Saturday 10 December 2016

Next to Last


Round 5 out of 6 chemo cycles and at the hospital with a friend for 6 hours... My appointment time in my special chemo appointment book was 1.45, I was down on the computer as 2.45, & they were running an hour and a half behind. After an hour of thinking they had forgotten about me, because I didn't know about the difference between the computer and the book, I went into check. They squeezed me in but that still meant I started about 3pm. It's probably churlish to think about the parking at this point, but I did, I don't need it to cost me £6 for a hospital error. I also didn't need poor friend to be there for that long... 

I had a list of queries about side effects, they were nothing that I would have called the emergency helpline about, because they were all manageable with over the counter remedies or something they could give in the hospital after the next cycle, so I just waited till I could see a registrar on duty.

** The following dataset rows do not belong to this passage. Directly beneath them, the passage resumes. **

/-- The bit length of at most 16 bytes is at most 128 where the parameters bound it (R32, R187). -/
theorem bitLengthOf_le {cfg : Config.Params} (hfit : cfg.lastBitsFit) (hclamped : cfg.bitlenFromClamped = true) {n : Nat}
    (hn : n ≤ 16) (lvl b : Byte) (free : Nat) : bitLengthOf cfg n lvl (b &&& cfg.lastBitsMask) free ≤ 128 := by
  have hbits := toNat_and_mask_le hfit b
  simp only [bitLengthOf, hclamped, if_true, bitsOf]
  split_ifs <;> omega

theorem ranges_readLevel {s : State} (h : s.Ranges) : (readLevel s).Ranges := by
  have hsame := readLevel_same s
  constructor
  case nLow => exact one_le_drainCount _
  case nHigh => exact drainCount_le _
  case dataLen => rw [hsame.dataLen]; exact h.dataLen
  case lastBits => rw [hsame.lastBits, hsame.cfg]; exact h.lastBits
  case bitLength => rw [hsame.bitLength, hsame.cfg]; exact h.bitLength
  case budget => rw [hsame.budget, hsame.cfg]; exact h.budget

theorem ranges_readLastBits {s : State} (h : s.Ranges) : (readLastBits s).Ranges := by
  have hsame := readLastBits_same s
  constructor
  case nLow => rw [hsame.n]; exact h.nLow
  case nHigh => rw [hsame.n]; exact h.nHigh
  case dataLen => rw [hsame.dataLen]; exact h.dataLen
  case lastBits => exact and_mask_and_not _ _
  case bitLength =>
    intro hfit hclamped
    exact bitLengthOf_le hfit hclamped ((regRead_n _ s).trans_le h.nHigh) _ _ _
  case budget => rw [hsame.budget, hsame.cfg]; exact h.budget

/-- A lower budget stays in range. -/
theorem State.Ranges.budget_le {s : State} (h : s.Ranges) {b : Nat} (hb : s.cfg.wf → b < 2 ^ 16) :
    State.Ranges { s with budget := b } :=
  ⟨h.nLow, h.nHigh, h.dataLen, h.lastBits, h.bitLength, hb⟩

theorem Exchanged.ranges {s x : State} (hx : Exchanged s x) (h : s.Ranges) : x.Ranges := by
  cases hx with
  | write reg v => exact h.congr (regWrite_same reg v s).ranged
  | writeThenBudget reg v =>
    exact (h.congr (regWrite_same reg v s).ranged).budget_le fun ⟨_, _, _, _, _, _, _, _, _, _, hfits⟩ => hfits
  | result reg => exact h.congr (regRead_same reg s).ranged
  | tmp reg => exact h.congr (readTmp_same reg s).ranged
  | poll reg =>
    have hlower : State.Ranges { s with budget := s.budget - 1 } :=
      h.budget_le fun hwf => (Nat.sub_le _ _).trans_lt (h.budget hwf)
    exact hlower.congr (pollRead_same reg s).ranged
  | crcLo => exact h.congr (readCrcLo_same s).ranged
  | crcHi => exact h.congr (readCrcHi_same s).ranged
  | error => exact h.congr (readError_same s).ranged
  | level => exact ranges_readLevel h
  | lastBits => exact ranges_readLastBits h
  | byte i => exact h.congr (readData_same i s).ranged
  | lastByte i =>
    have hread := h.congr (readData_same i s).ranged
    exact ⟨hread.nLow, hread.nHigh, hread.nHigh, hread.lastBits, hread.bitLength, hread.budget⟩

theorem Advanced.ranges {s t : State} (ht : Advanced s t) (h : s.Ranges) : t.Ranges := by
  cases ht with
  | goto _ hx => exact (hx.ranges h).congr rfl
  | complete _ hx => exact (hx.ranges h).complete _
  | skip _ _ => exact h.congr rfl

/-! ## The position stays inside its step (R36) -/

theorem positionInside_loadFrom_crc (i : Nat) (s : State) : positionInside (goto (crcLoadPosition i s) s) = true := by
  unfold crcLoadPosition loadFrom
  split
  · next hlt => exact decide_eq_true hlt
  · rfl

theorem positionInside_loadFrom_card (i : Nat) (s : State) : positionInside (goto (cardLoadPosition i s) s) = true := by
  unfold cardLoadPosition loadFrom
  split
  · next hlt => exact decide_eq_true hlt
  · rfl

theorem positionInside_loadByte (i : Nat) (next : Nat → State → Seq) (s : State)
    (hnext : ∀ j t, positionInside (goto (next j t) t) = true) : positionInside (loadByte i next s) = true := by
  unfold loadByte
  split
  · exact hnext _ _
  · exact hnext _ _

theorem positionInside_afterIssue (s : State) : positionInside (goto (afterIssue s) s) = true := by
  unfold afterIssue
  split <;> rfl

theorem positionInside_afterStop (s : State) : positionInside (afterStop s) = true := by
  unfold afterStop
  split
  · rfl
  · next hleft => exact bne_iff_ne.2 hleft

theorem positionInside_afterError {s : State} (hleft : s.budget ≠ 0) : positionInside (afterError s) = true := by
  unfold afterError
  split
  · exact bne_iff_ne.2 hleft
  · rfl

theorem positionInside_afterData (i : Nat) {s : State} (hleft : s.budget ≠ 0) : positionInside (afterData i s) = true := by
  unfold afterData
  split
  · next hlt => simp [positionInside, hleft, hlt]
  · rfl

/-- Step 7 runs only with a budget left, and no read of it changes the budget. -/
theorem budget_left_of_step7 {s : State} (hin : positionInside s = true)
    (h7 : s.seq = .t7Error ∨ s.seq = .t7Level ∨ s.seq = .t7Control ∨ ∃ i, s.seq = .t7Data i) : s.budget ≠ 0 := by
  rcases h7 with h | h | h | ⟨i, h⟩ <;> simp only [positionInside, h, Bool.and_eq_true, bne_iff_ne] at hin
  case inr.inr.inr => exact hin.1
  all_goals exact hin

theorem advance_positionInside {s : State} (h : s.Ranges) (hin : positionInside s = true) :
    positionInside (advance s) = true := by
  have hleft := budget_left_of_step7 hin
  unfold advance
  split
  case h_1 => exact hin
  case h_11 => exact positionInside_loadFrom_crc 0 _
  case h_12 i _ => exact positionInside_loadByte i _ s positionInside_loadFrom_crc
  case h_14 => dsimp only; split <;> rfl
  case h_22 => exact positionInside_loadFrom_card 0 _
  case h_23 i _ => exact positionInside_loadByte i _ s positionInside_loadFrom_card
  case h_24 => exact positionInside_afterIssue _
  case h_27 => dsimp only; split <;> rfl
  case h_29 => exact positionInside_afterStop _
  case h_30 hseq =>
    exact positionInside_afterError (by rw [(readError_same s).budget]; exact hleft (by simp [hseq]))
  case h_31 hseq =>
    have hkept : (readLevel s).budget ≠ 0 := by rw [(readLevel_same s).budget]; exact hleft (by simp [hseq])
    exact bne_iff_ne.2 hkept
  case h_32 hseq =>
    have hkept : (readLastBits s).budget ≠ 0 := by rw [(readLastBits_same s).budget]; exact hleft (by simp [hseq])
    have hn : 0 < (readLastBits s).n := by rw [(readLastBits_same s).n]; exact h.nLow
    simp [positionInside, hkept, hn]
  case h_33 i hseq =>
    exact positionInside_afterData i (by rw [(readData_same i s).budget]; exact hleft (by simp [hseq]))
  all_goals rfl

/-! ## Instructions and acceptance -/

theorem positionInside_of_rest {s : State} (hrest : s.seq = .rest) : positionInside s = true := by
  simp only [positionInside, hrest]

theorem acceptOperation_ranges (i : Instr) {s : State} (h : s.Ranges) : (acceptOperation i s).Ranges := by
  cases i with
  | tocard command sendData =>
    exact ⟨h.nLow, h.nHigh, Nat.zero_le 16, h.lastBits, fun _ _ => Nat.zero_le 128,
      fun ⟨_, _, _, _, _, _, _, _, hfits, _⟩ => hfits⟩
  | wr | rd | setb | clrb | crc => exact h.congr rfl
  | busWr | busRd | cmdIdle | cmdCalcCrc | cmdTransceive | cmdSoftReset | tagRead | tagWrite => exact h

theorem acceptOperation_positionInside {i : Instr} (hop : isOperation i = true) (s : State) :
    positionInside (acceptOperation i s) = true := by
  cases i with
  | wr | rd | setb | clrb | crc | tocard => rfl
  | busWr | busRd | cmdIdle | cmdCalcCrc | cmdTransceive | cmdSoftReset | tagRead | tagWrite => cases hop

theorem ranges_computeCrc (data : List Byte) {s : State} (h : s.Ranges) : (computeCrc data s).Ranges := by
  obtain ⟨-, -, hsame, hbudget, -⟩ := ran_computeCrc data s
  have hfits : State.Ranges { s with budget := (computeCrc data s).budget } :=
    h.budget_le fun ⟨_, _, _, _, _, _, _, _, _, _, hlt⟩ => hbudget.trans_lt hlt
  exact hfits.congr hsame.ranged

theorem ranges_toCard (command : Byte) (sendData : List Byte) {s : State} (h : s.Ranges) :
    (toCard command sendData s).Ranges := by
  obtain ⟨-, -, -, -, -, hsame, hbudget, hn, hlen, hlast, hbits, -⟩ := ran_toCard command sendData s
  have hcfg : (toCard command sendData s).cfg = s.cfg := hsame.cfg
  have hdrained : ∀ {b}, (toCard command sendData s).n = drainCount b → (toCard command sendData s).n ≤ 16 :=
    fun hb => hb ▸ drainCount_le _
  constructor
  case nLow =>
    rcases hn with hkept | ⟨b, hb⟩
    · rw [hkept]; exact h.nLow
    · rw [hb]; exact one_le_drainCount b
  case nHigh =>
    rcases hn with hkept | ⟨b, hb⟩
    · rw [hkept]; exact h.nHigh
    · exact hdrained hb
  case dataLen =>
    rcases hlen with hkept | ⟨hn, b, hb⟩
    · rw [hkept]; exact h.dataLen
    · rw [hn]; exact hdrained hb
  case lastBits =>
    rw [hcfg]
    rcases hlast with hkept | ⟨b, hb⟩
    · rw [hkept]; exact h.lastBits
    · rw [hb]; exact and_mask_and_not _ _
  case bitLength =>
    rw [hcfg]
    intro hfit hclamped
    rcases hbits with hkept | ⟨b, free, hb, c, hc⟩
    · rw [hkept]; exact h.bitLength hfit hclamped
    · rw [hb]; exact bitLengthOf_le hfit hclamped (hdrained hc) _ _ _
  case budget =>
    rw [hcfg]
    exact fun hwf => hbudget.trans_lt (h.budget hwf)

I have to go through the list with the nurse, which is fine, because they can decide if I need a doctor or not. Nurse couldn't have been less interested. Nurse was busy, ward was busy, I got the registrar. The side effects had me in tears on the Wednesday night after chemo because I was in too much pain to sleep through them and just too much pain. Medicating pain causes it's own problems, some of which I had already. So nothing is straightforward. Registrar was nice, we reached a point where I will have something at home if I get in that kind of pickle again, but won't take it unless I do. 
Chemo suite was it's usual chatty self, we say the Trump supporter again, and she was funny again. Nurse talked just a bit too much for me but think friend was probably glad of the interruption. Only hiccup was quite frightening for me but over quickly, I had an immediate reaction to the new drug, apparently this can happen on the second cycle if it doesn't on the first. I had immediate sickness, shortness of breath, dizziness and stars before my eyes. I thought I was going to pass out, not helped by a nurse who kept calling me the wrong name somehow. I was taken off the drug, flushed with Saline again, and I think an anti histamine but that was later contradicted so I never really knew. Hence the rest of the 6 hours, it had to go in over 2 hours and I had to be flushed before and after... 

But today excitingly I am up and about and writing this. I never know if it will go downhill, considering yesterday's reaction I wasn't expecting good things today, and I did have two days grace on the last drug. Any grace time is welcome. I also now have only one more cycle to go, so have rung surgeon to find out about my next appointment and have one. She said she would see me 6 weeks into chemo, but expect they are waiting for genetics results, I just have a couple of queries. They could all be answered in a phone call, but they don't do that. 

Cancer research have been in touch again and taken a biography. They also told me about patient's forums to influence policy which is interesting, not sure how much I would get involved now, but have conveyed thoughts about my voice (not) being heard and the nurses in the clinic. Apparently I'm not the only one but others are silenced by the narrative of 'aren't they all great' for some reason. It seems we don't like to detract from any stories of how great those people are. Also had a chat about the battle motif which is so pervasive, not many people with cancer do like it, but hard to get it out of the narrative apparently. 

Anyway I go on social media in Jan and Cancer Research have done a good job with my words. Featured is the reason I wanted a wig, you can see what they write when they do, but this is what I told them about hair loss. "The wig and the eyebrows are mainly about what I wanted to share with the world because hair loss is a very visible indicator that you are the poorly person with cancer (people make that assumption about women with alopecia). I didn’t want to be setting off that signal, I wanted to be able to go out into the world with an element of ‘normal’ so my stuff didn’t interrupt whatever else was going on, it is about self protection and protecting my privacy. The wig and (tattooed) eyebrows are about the way I manage other people’s perceptions of me during treatment and they are an attempt to avoid being ambushed by both uninvited comment and pity. I choose who I talk to about my cancer and when." A bit like being pregnant or advice on childcare, people seem to be very inhibited about making unsolicited comment, so it is all about control really. I have no problem with admitting to trying to control the elements of my world that I can.